=== Task input ===

/-- R659: REPLAY s and the retry buffer from s again. Eight from one SEQ in a row retrain the string. -/
def Chip.replayFrom (c : Chip) (p s : Nat) : Chip :=
  let x := c.str p
  let again := fun (f : SentFlit) => !laterMod m32 s f.seq
  let count := match x.replayed with
    | some (s', n) => if s' = s then n + 1 else 1
    | none => 1
  let c1 := (c.setStr p { x with
    retry := x.retry.map (fun (f : SentFlit) => if again f then { f with at_ := c.now } else f)
    replayed := some (s, count) }).sendControl p 4 [s]
  let c2 := (c1.each ((c1.str p).retry.filter again) (fun c f => c.sendData p f)).dadd64 (strKey p 13) (x.retry.countP again)
  if 8 ≤ count then (c2.setStr p { c2.str p with replayed := none }).enterLocking p else c2

/-- LANE_TEST_COMPLETE: lanes with a CRC error are retired, and the string enters UP, NARROW or RETIRED. -/
def Chip.testComplete (c : Chip) (p : Nat) (passed : List LaneTail) : Chip :=
  if c.strState p ≠ 5 then c
  else
    let c1 := c.retireLanes p ((c.bothHealthy p).filter (fun l => !(passed.map (·.lane)).contains l)) 10
    let ok := c1.bothHealthy p
    let w := widthOf ok.length
    let c2 := c1.setStr p { c1.str p with active := ok.take w, txCount := 0, rxCount := 0, windows := [],
                                          rxHist := passed.foldl (fun t l => tabSet t l.lane l.last) [] }
    if (c1.healthy p).isEmpty then c2.setStrState p 9
    else if w < c.dget (strKey p 3) then c2.setStrState p 8
    else
      let c3 := c2.setStrState p 6
      let x := c3.str p
      let now_ := x.far.map (·.serial)
      let c4 := if x.serial = now_ ∧ x.serial.isSome then
          (match x.retry with
          | f :: _ => c3.replayFrom p f.seq
          | [] => c3)
        else c3.restartSeq p
      (c4.setStr p { c4.str p with serial := now_ }).drain p

/-- R639: REQUIRED_WIDTH has changed. -/
def Chip.widthRequired (c : Chip) (p : Nat) : Chip :=
  let need := c.dget (strKey p 3)
  let have_ := (c.str p).active.length
  if c.strState p = 6 ∧ have_ < need then c.setStrState p 8
  else if c.strState p = 8 ∧ need ≤ have_ then c.enterLocking p
  else c

/-! ### RCLK_IN and the rack tick (R648, R654 to R656) -/

/-- R648: RCLK_IN is lost. -/
def Chip.rclkLost (c : Chip) : Chip :=
  let c1 := { c with board := { c.board with rclkIn := false } }
  if c.straps.mode ≠ .mesh then c1
  else
    let c2 := c1.each (List.range 6) (fun (c : Chip) p => if c.strState p = 0 then c else c.setStrState p 1)
    ((c2.dset (ent 0x4810 6) 0).dset (ent 0x4810 7) 0xFF)

/-- R648: RCLK_IN is back, and every string with a ROLE locks again. -/
def Chip.rclkBack (c : Chip) : Chip :=
  let c1 := { c with board := { c.board with rclkIn := true } }
  c1.each (List.range 6) Chip.stringLocks

/-- R655: a string whose far end may align RT. -/
def Chip.rtQualifies (c : Chip) (p : Nat) : Bool :=
  c.strState p == 6 && (match (c.str p).far with
    | none => false
    | some f => f.port == 0x10 ||
        (f.port < 6 && bit f.flags 0 && f.addr % 1024 / 128 == c.address.getD 0 / 128))

/-- R655: RTT, in the engine's own cycles. -/
def Chip.roundTrip (c : Chip) (echoRt turn elapsed : Nat) : Nat :=
  (c.rt + 3 * 2 ^ 48 - elapsed % 2 ^ 48 - echoRt % 2 ^ 48 - turn % 2 ^ 48) % 2 ^ 48

/-- RT_ALIGN: of a TRAIN flit of string p, RT_SENT, ECHO_RT and TURN, and the cycles elapsed since its arrival. -/
def Chip.rtAlign (c : Chip) (p rtSent echoRt turn elapsed : Nat) : Chip :=
  let roundTrip := c.roundTrip echoRt turn elapsed
  let implied := (rtSent + roundTrip / 2 + elapsed) % 2 ^ 48
  let c1 := c.dset (strKey p 10) (Nat.min roundTrip 0xFFFF)
  if !c.rtQualifies p then c
  else if c.dget (ent 0x4810 6) = 0 then
    ((({ c1 with mesh := { c1.mesh with rtBase := implied, rtAt := c1.now } }).dset (ent 0x4810 6) 1).dset (ent 0x4810 7) p)
  else
    let d := (implied + 2 ^ 48 - c.rt) % 2 ^ 48
    if p ≠ c.dget (ent 0x4810 7) ∧ 2 < d ∧ d < 2 ^ 48 - 2 then
      ({ c1 with mesh := { c1.mesh with conflict := true } }).log 0x0304 0x0050 p 0 0
    else c1

/-! ### Link retry and credits (R657 to R664) -/

/-- R660: ACK of everything accepted. -/
def Chip.sendAck (c : Chip) (p : Nat) : Chip :=
  let x := c.str p
  (c.setStr p { x with toAck := 0, ackedAt := c.now }).sendControl p 2 [(x.rxSeq + 0xFFFFFFFF) % m32]

/-- ACK_SEND: within a microsecond of an accepted flit. -/
def Chip.ackDue (c : Chip) (p : Nat) : Chip :=
  if c.strState p = 6 ∧ (c.str p).toAck ≠ 0 then c.sendAck p else c

/-- R665: an accepted data flit joins the packet that is arriving; with its last one the packet stands at its input, or it breaks
the layout, is discarded and counted in MISROUTED, and its buffer is free again. -/
def Chip.assemble (c : Chip) (p pos : Nat) (payload : List Byte) : Chip :=
  let x := c.str p
  let drop := fun (c : Chip) (fs : List (Nat × List Byte)) =>
    (c.dinc (routeKey 10)).freeBuffer p (fieldAt ((fs.head?.map (·.2)).getD []) 5 1 % 4) fs.length
  let starts := bit pos 0
  let c1 := if starts && !x.parts.isEmpty then drop c x.parts else c
  let fs := (if starts then [] else x.parts) ++ [(pos, payload)]
  if !bit pos 1 then c1.setStr p { c1.str p with parts := fs }
  else
    let c2 := c1.setStr p { c1.str p with parts := [] }
    match packetOfFlits p fs with
    | some k => c2.setStr p { c2.str p with arrived := (c2.str p).arrived ++ [k] }
    | none => drop c2 fs

/-- A data flit (R658, R659): accepted, dropped as a duplicate or while discarding, or answered by NACK. `body` is none where the
header is invalid. -/
def Chip.dataFlit (c : Chip) (p : Nat) (body : Option (List Byte)) : Chip :=
  let x := c.str p
  if x.discarding then c
  else if 0 < x.dups then c.setStr p { x with dups := x.dups - 1 }
  else match body.filter (goodBody (seqBytes x.rxSeq)) with
  | some b =>
    let c1 := ((c.dadd64 (strKey p 14) 1).setStr p { x with rxSeq := (x.rxSeq + 1) % m32, toAck := x.toAck + 1 }).assemble p
      (fieldAt b 28 1) (b.take 28)
    if 64 ≤ x.toAck + 1 then c1.sendAck p else c1
  | none => ((c.dinc (strKey p 15)).setStr p { x with discarding := true }).sendControl p 3 [x.rxSeq]

/-- A bad control flit (Table 13.8). -/
def Chip.badControl (c : Chip) (p : Nat) : Chip := c.dinc (strKey p 15)

/-- NACK for SEQ s (R659, R661). -/
def Chip.nacked (c : Chip) (p s : Nat) : Chip :=
  if c.strState p ≠ 6 then c else (c.dinc (strKey p 16)).replayFrom p s
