/-- R441: at the entry to READY from CONFIG, the instances loaded as enabled are checked and enabled. -/
def Chip.estReady (c : Chip) : Chip :=
  c.each (List.range 8) (fun c i =>
    if c.estOn i && (c.est i).st == .stopped then
      let code := c.estEnableCheck i
      if code = 0 then c.estEnable i else (c.dset (entEst i 0x3000 2) 0).log 0x0801 0x0020 i code 0
    else c)

/-- R443: the bound voice is reset. -/
def Chip.estVoiceReset (c : Chip) (v : Nat) : Chip :=
  c.each (List.range 8) (fun c i =>
    if c.estVoice i = v then (c.dset (entEst i 0x3000 2) 0).estStop i else c)

/-- FLAGS of 0x3000 (Table 9.10); the two PLAIN flags follow the selection in STOPPED too (R471). -/
def Chip.estFlags (c : Chip) (i : Nat) : Nat :=
  let e := c.est i
  let works := e.st != .stopped
  b2n e.mapFull + 2 * b2n e.exhausted + 4 * b2n (works && decide ((c.estActive i).length < (c.estCams i).length)) +
    8 * b2n (c.modelOf i 10 c.posNat == .plain) + 16 * b2n (c.modelOf i 11 c.posNat == .plain) +
    32 * b2n (works && (e.clampTrig || e.clampFe))

/-- The code of an instance state (Table 9.3). -/
def EstState.code : EstState → Nat
  | .stopped => 0 | .idle => 1 | .init => 2 | .tracking => 3 | .lost => 4 | .halted => 5

end Sys2Proof.Machine
end

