-- ==== Sys2Proof/Machine/Checks.lean ====
section
/-! DEFINITION. Values of dictionary entries: encoding, ranges, defaults by mode and grade, and the answer of DESCRIBE
(Tables 4.2 and 4.3, R135 to R140, R876). -/

namespace Sys2Proof.Machine

/-! ### Access bytes (Table 0.5) -/

def Entry.readable (e : Entry) : Bool := bit e.access 0
def Entry.writable (e : Entry) : Bool := bit e.access 1
def Entry.persists (e : Entry) : Bool := bit e.access 2
def Entry.owned (e : Entry) : Bool := bit e.access 3
def Entry.constant (e : Entry) : Bool := bit e.access 4

/-! ### Ranges -/

/-- An FP32 pattern in the order of the numbers. -/
def f32Order (n : Nat) : Int := if n < 0x80000000 then (n : Int) else - ((n : Int) - 0x80000000)

/-- Neither a NaN nor an infinity. -/
def f32Finite (n : Nat) : Bool := bits n 30 23 != 255

/-- The integer that a value of an entry's type spells. -/
def Entry.value (e : Entry) (n : Nat) : Int := if e.ty.signed then toSigned (8 * e.ty.size) n else (n : Int)

/-- R137, R138: a value of a fixed-size type is legal (check 9 of Table 4.7). -/
def Entry.inRange (e : Entry) (n : Nat) : Bool :=
  match e.range with
  | .whole => (match e.ty with
    | .bool => decide (n ≤ 1)
    | .f32 => f32Finite n
    | _ => true)
  | .ints ivs => ivs.any (fun (p : Int × Int) => decide (p.1 ≤ e.value n) && decide (e.value n ≤ p.2))
  | .float lo hi => f32Finite n && decide (f32Order lo ≤ f32Order n) && decide (f32Order n ≤ f32Order hi)
  | .len _ _ => true

/-- R136: a length that a write may carry (check 5 of Table 4.7). -/
def Entry.goodLength (e : Entry) (n : Nat) : Bool :=
  match e.ty, e.range with
  | .str, .len lo hi | .blob, .len lo hi => decide (lo ≤ n) && decide (n ≤ hi)
  | .str, _ => decide (n ≤ 255)
  | .blob, _ => decide (n ≤ 4096)
  | t, _ => n == t.size

/-- R136: MAX_LENGTH. -/
def Entry.maxLength (e : Entry) : Nat :=
  match e.ty, e.range with
  | .str, .len _ hi | .blob, .len _ hi => hi
  | .str, _ => 255
  | .blob, _ => 4096
  | t, _ => t.size

/-- The lowest and highest legal values as patterns; those of the type where no range is given (Table 4.3). -/
def Entry.bounds (e : Entry) : Nat × Nat :=
  let w := 8 * e.ty.size
  match e.range with
  | .ints ((lo, hi) :: r) =>
    let least := r.foldl (fun m (p : Int × Int) => if p.1 < m then p.1 else m) lo
    let most := r.foldl (fun m (p : Int × Int) => if m < p.2 then p.2 else m) hi
    (ofSigned w least, ofSigned w most)
  | .float lo hi => (lo, hi)
  | _ =>
    if e.ty = .f32 then (0xFF7FFFFF, 0x7F7FFFFF)
    else if e.ty = .bool then (0, 1)
    else if e.ty.signed then (2 ^ (w - 1), 2 ^ (w - 1) - 1) else (0, 2 ^ w - 1)

/-! ### Defaults -/

/-- The defaults that depend on the mode or the grade: SOURCE, ROLE, RATE, THROTTLE and the ENABLE of estimator instance
0 (Tables 2.12, 13.14, 15.7, R439). -/
def modeKeys : List Nat :=
  [ent 0x2800 1, ent 0x5010 11, entEst 0 0x3000 2] ++
  (rangeFrom 0x4800 6).map (fun i => ent i 1) ++ (rangeFrom 0x4800 6).map (fun i => ent i 2)

/-- The default of a stored entry in this engine's mode and grade. -/
def Chip.modeDefault (c : Chip) (key : Nat) : Nat :=
  let mesh := c.straps.mode == .mesh
  if key = ent 0x2800 1 then (if mesh then 0x30 else 0)
  else if key = ent 0x5010 11 then (if c.grade = .mc then 720 else 800)
  else if key = entEst 0 0x3000 2 then b2n (!mesh)
  else if ent 0x4800 0 ≤ key ∧ key ≤ ent 0x4805 255 ∧ key % 256 = 1 then b2n mesh
  else if ent 0x4800 0 ≤ key ∧ key ≤ ent 0x4805 255 ∧ key % 256 = 2 then (if c.grade = .mc then 32 else 16)
  else dfltOf key

/-- A value that the straps or the grade put outside an entry's range, which a write of it would abort with 0x0A03_0001
(R2, R34, R49, R254, R373, R380, R635, R753, Tables 0.7, 1.6): SOURCE, ROLE, RATE, THROTTLE, TUNNEL, PDM_PIN, and the
virtual inputs of a camera, an inertial channel and an estimator instance. -/
def Chip.outOfPlace (c : Chip) (idx sub value : Nat) : Bool :=
  let mesh := c.straps.mode == .mesh
  let field := c.straps.mode == .field
  if idx = 0x2800 ∧ sub = 1 then !c.hasSource value
  else if 0x4800 ≤ idx ∧ idx ≤ 0x4805 ∧ sub = 1 then value != 0 && !mesh
  else if 0x4800 ≤ idx ∧ idx ≤ 0x4805 ∧ sub = 2 then c.grade == .fi && decide (16 < value)
  else if idx = 0x5010 ∧ sub = 11 then c.grade == .mc && decide (720 < value)
  else if 0x8000 ≤ idx ∧ idx ≤ 0x83FF ∧ idx % 0x40 = 0 ∧ sub = 5 then
    value != 0 && (!mesh || idx == 0x8000 || decide (0x8300 < idx))
  else if 0x2000 ≤ idx ∧ idx ≤ 0x2005 ∧ sub = 34 then value == 1 && field
  else if 0x2100 ≤ idx ∧ idx ≤ 0x210F ∧ sub = 2 then value == 2 && field
  else if 0x2100 ≤ idx ∧ idx ≤ 0x210F ∧ sub = 3 then value / 4 != (idx - 0x2100) / 4
  else if 0x2100 ≤ idx ∧ idx ≤ 0x210F ∧ sub = 15 then decide (16384 < value)
  else if idx = 0x3000 ∧ sub = 9 then value == 1 && field
  else false

/-- Every entry whose default depends on the mode takes it. -/
def Chip.loadModeDefaults (c : Chip) : Chip := c.each modeKeys (fun (c : Chip) k => c.dset k (c.modeDefault k))

/-- Whether a key of the store belongs to an entry of class RWP. -/
def persistentKey (key : Nat) : Bool :=
  match entryRow (key / 256 % 0x10000) (key % 256) with
  | some e => e.persists
  | none => false

/-! ### DESCRIBE -/

/-- R876: the ASCII form of one character of a unit. -/
def unitChar (ch : Char) : List Byte :=
  if 0x20 ≤ ch.toNat ∧ ch.toNat ≤ 0x7E then [BitVec.ofNat 8 ch.toNat]
  else if ch = 'µ' ∨ ch.toNat = 0x3BC then asciiBytes "u"
  else if ch = '°' then asciiBytes "deg"
  else if ch = '²' then asciiBytes "2"
  else if ch = '³' then asciiBytes "3"
  else if ch = '√' then asciiBytes "sqrt"
  else if ch = 'Ω' ∨ ch.toNat = 0x2126 then asciiBytes "Ohm"
  else []

/-- R876: the 12 bytes of UNIT. -/
def unitBytes (u : String) : List Byte := padTo 12 (u.toList.flatMap unitChar)

/-- The DEFAULT that DESCRIBE reports: a constant's and a fused or image value is the value itself. -/
def Chip.defaultOf (c : Chip) (v i idx sub : Nat) (e : Entry) : Nat :=
  if e.constant || (idx == 0x100A && sub == 1) || (idx == 0x1020 && sub == 3) || (idx == 0x6000 && sub == 16) then
    c.viewNat v i idx sub
  else if 0x1800 ≤ idx ∧ idx ≤ 0x1801 ∧ sub = 3 then c.straps.ident
  else if 0x2100 ≤ idx ∧ idx ≤ 0x210F then dfltOf (ent idx sub)
  else c.modeDefault (keyOf v i idx sub)

/-- The access byte as it stands: BINDING is CONST once it is locked, and the map and identifier of broadcast channels 0
and 1 are read-only (R797, Table 4.16). -/
def Chip.accessOf (c : Chip) (idx sub : Nat) (e : Entry) : Nat :=
  if idx = 0x1020 ∧ sub = 1 ∧ c.flash.binding.isSome then 0x11 else e.access

/-- R136: MAX_LENGTH as it stands: TX takes bodies up to L_MAX − 3 of the longest frame that the node may send (R703,
Table 14.14). -/
def Chip.maxLengthOf (c : Chip) (idx sub : Nat) (e : Entry) : Nat :=
  if idx = 0x1820 ∧ sub = 16 then c.messageRoom 0xFF - 3 else e.maxLength

/-- MIN and MAX, with the ranges that a channel or a table gives: PDM_PIN is one of the four pins of its group (Table
8.9), ACTION a code of Table 2.8, which only an arm checks (R91), RES_TAPS above 16,384 has R403's own code, and DETOUR_ENTRY has reserved bits (Table 13.16). -/
def describedBounds (idx sub : Nat) (e : Entry) : Nat × Nat :=
  if 0x2100 ≤ idx ∧ idx ≤ 0x210F ∧ sub = 3 then ((idx - 0x2100) / 4 * 4, (idx - 0x2100) / 4 * 4 + 3)
  else if 0x2C00 ≤ idx ∧ idx ≤ 0x2FFF ∧ sub = 2 then (0x01, 0x0B)
  else if 0x2100 ≤ idx ∧ idx ≤ 0x210F ∧ sub = 15 then (1, 16384)
  else if idx = 0x4820 ∧ sub = 4 then (0, 0xC5)
  else e.bounds

/-- Table 4.3. -/
def Chip.describeBytes (c : Chip) (v i idx sub : Nat) (e : Entry) : List Byte :=
  let head := leBytes 1 e.ty.code ++ leBytes 1 (c.accessOf idx sub e) ++ leBytes 2 (c.maxLengthOf idx sub e) ++ unitBytes e.unit
  let s := e.ty.size
  if s = 0 then head
  else
    let b := describedBounds idx sub e
    head ++ leBytes s (c.defaultOf v i idx sub e) ++ leBytes s b.1 ++ leBytes s b.2

/-- R140: the entry at subindex 0 of an allocated index. -/
def subZero : Entry := ⟨0, 0, "HIGHEST_SUBINDEX", .u8, 0x11, 0, .whole, "", .any⟩

end Sys2Proof.Machine
end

===

Lines with the word "leBytes": copy each one from the data above.

▶ **Finished exercise**
  let head := leBytes 1 e.ty.code ++ leBytes 1 (c.accessOf idx sub e) ++ leBytes 2 (c.maxLengthOf idx sub e) ++ unitBytes e.unit
    head ++ leBytes s (c.defaultOf v i idx sub e) ++ leBytes s b.1 ++ leBytes s b.2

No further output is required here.